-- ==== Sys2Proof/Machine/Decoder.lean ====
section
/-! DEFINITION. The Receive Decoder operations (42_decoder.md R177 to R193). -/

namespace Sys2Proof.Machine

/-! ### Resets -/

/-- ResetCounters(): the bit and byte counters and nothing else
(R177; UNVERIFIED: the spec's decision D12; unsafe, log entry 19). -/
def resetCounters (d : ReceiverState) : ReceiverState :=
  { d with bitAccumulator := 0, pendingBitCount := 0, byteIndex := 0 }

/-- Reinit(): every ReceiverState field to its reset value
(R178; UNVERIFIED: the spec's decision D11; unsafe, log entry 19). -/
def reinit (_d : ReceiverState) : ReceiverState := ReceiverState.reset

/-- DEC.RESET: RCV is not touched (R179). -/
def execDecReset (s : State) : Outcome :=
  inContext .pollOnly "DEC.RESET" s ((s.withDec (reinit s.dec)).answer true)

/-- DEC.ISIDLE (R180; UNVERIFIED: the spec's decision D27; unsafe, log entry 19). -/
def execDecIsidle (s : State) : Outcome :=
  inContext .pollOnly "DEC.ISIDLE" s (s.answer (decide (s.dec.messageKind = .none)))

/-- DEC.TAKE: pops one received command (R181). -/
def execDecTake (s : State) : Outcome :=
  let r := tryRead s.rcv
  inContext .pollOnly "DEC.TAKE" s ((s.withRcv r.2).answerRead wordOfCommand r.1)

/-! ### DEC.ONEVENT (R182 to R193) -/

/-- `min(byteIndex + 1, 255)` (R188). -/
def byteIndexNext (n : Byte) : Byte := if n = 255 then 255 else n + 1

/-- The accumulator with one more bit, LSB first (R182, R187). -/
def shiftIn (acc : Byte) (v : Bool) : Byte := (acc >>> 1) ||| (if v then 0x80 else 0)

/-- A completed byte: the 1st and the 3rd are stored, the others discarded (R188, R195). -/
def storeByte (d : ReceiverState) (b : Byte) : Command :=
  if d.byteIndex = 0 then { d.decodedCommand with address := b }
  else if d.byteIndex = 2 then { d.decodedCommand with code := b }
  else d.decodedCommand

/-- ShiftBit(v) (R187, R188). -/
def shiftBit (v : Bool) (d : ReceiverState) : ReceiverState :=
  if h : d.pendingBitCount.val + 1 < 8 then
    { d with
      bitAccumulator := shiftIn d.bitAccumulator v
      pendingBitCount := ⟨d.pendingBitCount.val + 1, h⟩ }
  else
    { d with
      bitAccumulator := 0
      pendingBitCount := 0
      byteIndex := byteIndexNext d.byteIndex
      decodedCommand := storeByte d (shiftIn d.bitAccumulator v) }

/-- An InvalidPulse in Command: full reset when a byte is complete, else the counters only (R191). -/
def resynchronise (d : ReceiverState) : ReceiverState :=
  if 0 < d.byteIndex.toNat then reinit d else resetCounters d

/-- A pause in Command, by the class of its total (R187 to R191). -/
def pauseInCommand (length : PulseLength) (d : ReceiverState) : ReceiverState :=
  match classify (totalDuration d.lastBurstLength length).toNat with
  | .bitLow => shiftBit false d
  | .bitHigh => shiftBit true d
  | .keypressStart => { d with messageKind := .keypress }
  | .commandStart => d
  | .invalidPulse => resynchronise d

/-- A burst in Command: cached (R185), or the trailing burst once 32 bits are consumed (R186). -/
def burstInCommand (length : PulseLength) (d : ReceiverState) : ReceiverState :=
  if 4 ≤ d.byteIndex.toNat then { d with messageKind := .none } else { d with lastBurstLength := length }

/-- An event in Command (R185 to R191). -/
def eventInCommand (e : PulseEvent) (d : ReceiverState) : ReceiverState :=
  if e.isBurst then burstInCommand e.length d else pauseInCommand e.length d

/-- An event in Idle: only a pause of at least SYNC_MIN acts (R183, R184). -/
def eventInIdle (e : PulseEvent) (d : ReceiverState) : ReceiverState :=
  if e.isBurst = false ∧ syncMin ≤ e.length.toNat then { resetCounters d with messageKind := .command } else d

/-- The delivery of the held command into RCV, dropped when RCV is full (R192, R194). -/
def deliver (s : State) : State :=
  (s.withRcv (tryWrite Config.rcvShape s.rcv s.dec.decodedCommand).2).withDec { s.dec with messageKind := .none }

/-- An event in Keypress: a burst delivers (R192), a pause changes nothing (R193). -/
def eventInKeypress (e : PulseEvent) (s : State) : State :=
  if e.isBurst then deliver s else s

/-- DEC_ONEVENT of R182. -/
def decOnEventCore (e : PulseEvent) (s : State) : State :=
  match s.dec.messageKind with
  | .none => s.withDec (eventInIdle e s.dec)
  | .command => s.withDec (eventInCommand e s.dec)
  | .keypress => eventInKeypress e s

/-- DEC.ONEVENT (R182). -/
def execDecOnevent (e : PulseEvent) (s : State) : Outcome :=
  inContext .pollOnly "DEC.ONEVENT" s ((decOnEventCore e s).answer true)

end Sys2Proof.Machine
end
------------------------------------------------------------
- _WORK REQUIRED_
Without altering a single word, reproduce the entries above.

- _SOLUTION TO THIS EXERCISE_
-- ==== Sys2Proof/Machine/Decoder.lean ====
section
/-! DEFINITION. The Receive Decoder operations (42_decoder.md R177 to R193). -/

namespace Sys2Proof.Machine

/-! ### Resets -/

/-- ResetCounters(): the bit and byte counters and nothing else
(R177; UNVERIFIED: the spec's decision D12; unsafe, log entry 19). -/
def resetCounters (d : ReceiverState) : ReceiverState :=
  { d with bitAccumulator := 0, pendingBitCount := 0, byteIndex := 0 }

/-- Reinit(): every ReceiverState field to its reset value
(R178; UNVERIFIED: the spec's decision D11; unsafe, log entry 19). -/
def reinit (_d : ReceiverState) : ReceiverState := ReceiverState.reset

/-- DEC.RESET: RCV is not touched (R179). -/
def execDecReset (s : State) : Outcome :=
  inContext .pollOnly "DEC.RESET" s ((s.withDec (reinit s.dec)).answer true)

/-- DEC.ISIDLE (R180; UNVERIFIED: the spec's decision D27; unsafe, log entry 19). -/
def execDecIsidle (s : State) : Outcome :=
  inContext .pollOnly "DEC.ISIDLE" s (s.answer (decide (s.dec.messageKind = .none)))

/-- DEC.TAKE: pops one received command (R181). -/
def execDecTake (s : State) : Outcome :=
  let r := tryRead s.rcv
  inContext .pollOnly "DEC.TAKE" s ((s.withRcv r.2).answerRead wordOfCommand r.1)

/-! ### DEC.ONEVENT (R182 to R193) -/

/-- `min(byteIndex + 1, 255)` (R188). -/
def byteIndexNext (n : Byte) : Byte := if n = 255 then 255 else n + 1

/-- The accumulator with one more bit, LSB first (R182, R187). -/
def shiftIn (acc : Byte) (v : Bool) : Byte := (acc >>> 1) ||| (if v then 0x80 else 0)

/-- A completed byte: the 1st and the 3rd are stored, the others discarded (R188, R195). -/
def storeByte (d : ReceiverState) (b : Byte) : Command :=
  if d.byteIndex = 0 then { d.decodedCommand with address := b }
  else if d.byteIndex = 2 then { d.decodedCommand with code := b }
  else d.decodedCommand

/-- ShiftBit(v) (R187, R188). -/
def shiftBit (v : Bool) (d : ReceiverState) : ReceiverState :=
  if h : d.pendingBitCount.val + 1 < 8 then
    { d with
      bitAccumulator := shiftIn d.bitAccumulator v
      pendingBitCount := ⟨d.pendingBitCount.val + 1, h⟩ }
  else
    { d with
      bitAccumulator := 0
      pendingBitCount := 0
      byteIndex := byteIndexNext d.byteIndex
      decodedCommand := storeByte d (shiftIn d.bitAccumulator v) }

/-- An InvalidPulse in Command: full reset when a byte is complete, else the counters only (R191). -/
def resynchronise (d : ReceiverState) : ReceiverState :=
  if 0 < d.byteIndex.toNat then reinit d else resetCounters d

/-- A pause in Command, by the class of its total (R187 to R191). -/
def pauseInCommand (length : PulseLength) (d : ReceiverState) : ReceiverState :=
  match classify (totalDuration d.lastBurstLength length).toNat with
  | .bitLow => shiftBit false d
  | .bitHigh => shiftBit true d
  | .keypressStart => { d with messageKind := .keypress }
  | .commandStart => d
  | .invalidPulse => resynchronise d

/-- A burst in Command: cached (R185), or the trailing burst once 32 bits are consumed (R186). -/
def burstInCommand (length : PulseLength) (d : ReceiverState) : ReceiverState :=
  if 4 ≤ d.byteIndex.toNat then { d with messageKind := .none } else { d with lastBurstLength := length }

/-- An event in Command (R185 to R191). -/
def eventInCommand (e : PulseEvent) (d : ReceiverState) : ReceiverState :=
  if e.isBurst then burstInCommand e.length d else pauseInCommand e.length d

/-- An event in Idle: only a pause of at least SYNC_MIN acts (R183, R184). -/
def eventInIdle (e : PulseEvent) (d : ReceiverState) : ReceiverState :=
  if e.isBurst = false ∧ syncMin ≤ e.length.toNat then { resetCounters d with messageKind := .command } else d

/-- The delivery of the held command into RCV, dropped when RCV is full (R192, R194). -/
def deliver (s : State) : State :=
  (s.withRcv (tryWrite Config.rcvShape s.rcv s.dec.decodedCommand).2).withDec { s.dec with messageKind := .none }

/-- An event in Keypress: a burst delivers (R192), a pause changes nothing (R193). -/
def eventInKeypress (e : PulseEvent) (s : State) : State :=
  if e.isBurst then deliver s else s

/-- DEC_ONEVENT of R182. -/
def decOnEventCore (e : PulseEvent) (s : State) : State :=
  match s.dec.messageKind with
  | .none => s.withDec (eventInIdle e s.dec)
  | .command => s.withDec (eventInCommand e s.dec)
  | .keypress => eventInKeypress e s

/-- DEC.ONEVENT (R182). -/
def execDecOnevent (e : PulseEvent) (s : State) : Outcome :=
  inContext .pollOnly "DEC.ONEVENT" s ((decOnEventCore e s).answer true)

end Sys2Proof.Machine
end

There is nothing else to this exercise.